After transfecting the canonical miR-101-3p (Supplementary Fig. S2E), Western blotting experiments highlighted a significant downregulation of endogenous PTGS2 in the A549 and H1299 lung cancer cell lines, whereas no PTGS2 protein level variation was observed transfecting miR-101-3p (-1|-2; Fig. 4F and G). Our findings demonstrated that of the two molecules, only the downregulated canonical miR-101–3p exclusively targeted PTGS2 (upregulated in lung cancer).
DSC2 is a protein implicated in mediating cell adhesion, epithelial cell proliferation, and tumorigenesis (33). Likewise PTGS2, we demonstrated via luciferase assay, using both wild-type (WT) and mutated psicheck2-DSC2 3′UTR (Fig. 4H; Supplementary Fig. S2D), and Western blotting (Fig. 4I and J), the exclusive targeting of DSC2 by miR-101-3p (−1|−2).
Although the two miRNA isoforms arise from the same locus, our experiments demonstrated that shifting a few nucleotides led to a distinct targetome for these two molecules in lung cancer.

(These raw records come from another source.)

/-- Step 4 of a stage's end (R83): the state that the stage's rule gives, or the close of the hole. -/
def State.afterStage (s : State) (b : Boom) (st : BoomState) (e : StageEnd) : State :=
  match destination st (s.boom b).tracker.contactSeen e with
  | .wait w => s.modCtl b fun c => c.enterWait s.params.plan w
  | .closes how =>
    let s1 := if st = .torquing then
        match torqueResultOf e with
        | some r => s.modHole b fun h => { h with torque := some r }
        | none => s
      else s
    s1.closeHole b how st e.code

/-- Step 3 of a stage's end (R83): the open slice settled and, for DRILLING, the anchorage evaluated; not for a RESET request. -/
def State.settleStage (s : State) (b : Boom) (st : BoomState) (e : StageEnd) : State :=
  if e = .resetAbort then s
  else if st = .collaring then s.settleSlice b
  else if st = .drilling then (s.settleSlice b).evaluatePlan b e.reason
  else s

/-- The end of a stage, its five steps in order (R83). `stance` is how the boom stood when a fault arose (R96). -/
def State.endStage (s : State) (b : Boom) (e : StageEnd) (detail : Option Nat)
    (stance : BoomState × Option RunCondition) : State :=
  let st := (s.boom b).ctl.state
  let s0 := match e.code with
    | some f => s.markFault b f
    | none => s
  let s1 := s0.withdraw b
  let s2 := if e = .success then s1 else s1.modLink b fun l => { l with stopLatch := true }
  let s3 := (s2.settleStage b st e).afterStage b st e
  let s4 := s3.raise b .stageEnd
  match e with
  | .fault f => (s4.raise b .stageFault).logBoomFault b f detail stance
  | _ => s4

/-- SPINNING's success: the SPIN entry leaves and the HOLD demand arrives with one allocation; HOLDING is a new stage (R87, R107). -/
def State.spinToHold (s : State) (b : Boom) : State :=
  let s1 := s.modCtl b fun c => { c.enterStage .holding with holdTimer := some 0, gelDeadline := none }
  let old := s1.arbiter.demands
  let left := old.filter fun d => !(d.owner == b.port)
  let s2 := { s1 with arbiter := { s1.arbiter with demands := left ++ [newDemand s1.params.plan b.port .hold] } }.reallocate old
  s2.raise b .stageEnd

/-- A fault that closes the hole of a boom in a wait state: no stage has ended (R92, R93). -/
def State.faultInWait (s : State) (b : Boom) (f : FaultCode) (how : CloseKind) : State :=
  let stance := s.stance b
  let s1 := s.markFault b f
  let s2 := match torqueResultOf (.fault f) with
    | some r => s1.modHole b fun h => { h with torque := some r }
    | none => s1
  ((s2.closeHole b how stance.1 (some f)).raise b .stageFault).logBoomFault b f none stance

/-- LINK_LOST and HEAD_FAULT at the controller (R12, R14): a stage in progress ends; the fault is reported in any state. -/
def State.linkFault (s : State) (b : Boom) (f : FaultCode) (detail : Option Nat) : State :=
  let stance := s.stance b
  if stance.1.isStage then s.endStage b (.fault f) detail stance
  else ((s.markFault b f).raise b .stageFault).logBoomFault b f detail stance

/-! ## A change of the interlock set -/

/-- The stage of a boom suspended by the interlocks that have become active (R97, R98). -/
def State.suspendStage (s : State) (b : Boom) (onset : Interlocks) : State :=
  let c := (s.boom b).ctl
  let by' := onset.inter (suspenders c.state)
  if by' = Interlocks.empty then s
  else
    let s1 := s.modCtl b fun c => { c with run := some .suspended, suspending := c.suspending.union by' }
    if c.run = some .running then s1.modLink b fun l => { l with stopLatch := true } else s1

Dysregulated A-to-I edited miRNA isoforms in cancer
We measured the A-to-I RNA editing abundance across cancer cohorts/tissues, detecting 59 unique dysregulated A-to-I edited miRNA isoforms (Supplementary Table S3, “Edited miRs dysreg. in cancer”) that originated from 18 distinct miRNA arms. The edited miR-381–3p (A-to-I RNA editing at position 4) resulted in one of the most diffused dysregulated edited molecules. Its downregulation interested 7 of 26 cohorts/tissues, a trend confirmed by previous studies (16, 17) and observed in several tumors, including breast cancer (34).
We investigated the canonical miR-381–3p and the above-mentioned edited forms (shortened miR-381-3p_4_A_G) in the breast cancer cohort (TCGA-BRCA). The expression of the two molecules exhibited a significant downregulation in cancer samples (Fig. 4K and L). In line with the previous section, we applied a similar workflow (see Supplementary Information) to assess potential target variability between the two molecules. After retaining significantly dysregulated genes (Supplementary Table S4), characterized by an opposite expression trend (miRNA isoform down, genes up; Fig. 4M and N), we crossed them with the list of gene targets predicted by isoTar (Supplementary Table S4). Out of the reduced set of potential direct targets for miR-381–3p, we elected to study ubiquitin conjugating enzyme E2 C (UBE2C), a gene that promotes breast cancer proliferation, migration, and invasion, whose overexpression correlates with poor clinical outcomes (35). Using luciferase reporter vectors containing the WT or mutated 3′ UTR of the gene, the latter lacking the miR-381–3p binding site, together with the two miRNA molecules (canonical and edited miRNAs) in HEK293 cells, we demonstrated the direct binding between UBE2C and miR-381–3p (Fig. 4O; Supplementary Fig. S2D). Following the miR-381–3p overexpression (Supplementary Fig. S2E), Western blotting experiments in triple-negative breast cancer (TNBC) cell lines MDA-MB-231 and HCC70 corroborated our findings, demonstrating a significant downregulation of UBE2C (∼50%), as depicted by densitometry (Fig. 4P and Q). At the same time, among miR-381-3p_4_A_G targets, we selected synaptotagmin 13 (SYT13), an oncogene involved in different cancers (36, 37). We validated the direct binding (Supplementary Fig. S2C) between SYT13 and miR-381-3p_4_A_G through luciferase assay in HEK293 cells, with a reduced luciferase activity of ∼80% (Fig. 4R). Then, we confirmed these data by repeating the luciferase assay using a mutated psicheck2-SYT12 3′ UTR without the miR-381-3p_4_A_G MSR, observing an unvaried luciferase activity even after the overexpression of the edited miRNA (Supplementary Fig. S2D). Finally, after miR-381-3p_4_A_G overexpression (Supplementary Fig. S2E), Western blotting experiments in MDA-MB-231 and HCC70 cell lines confirmed the downregulation of SYT13 as shown by densitometry (Fig. 4S and T).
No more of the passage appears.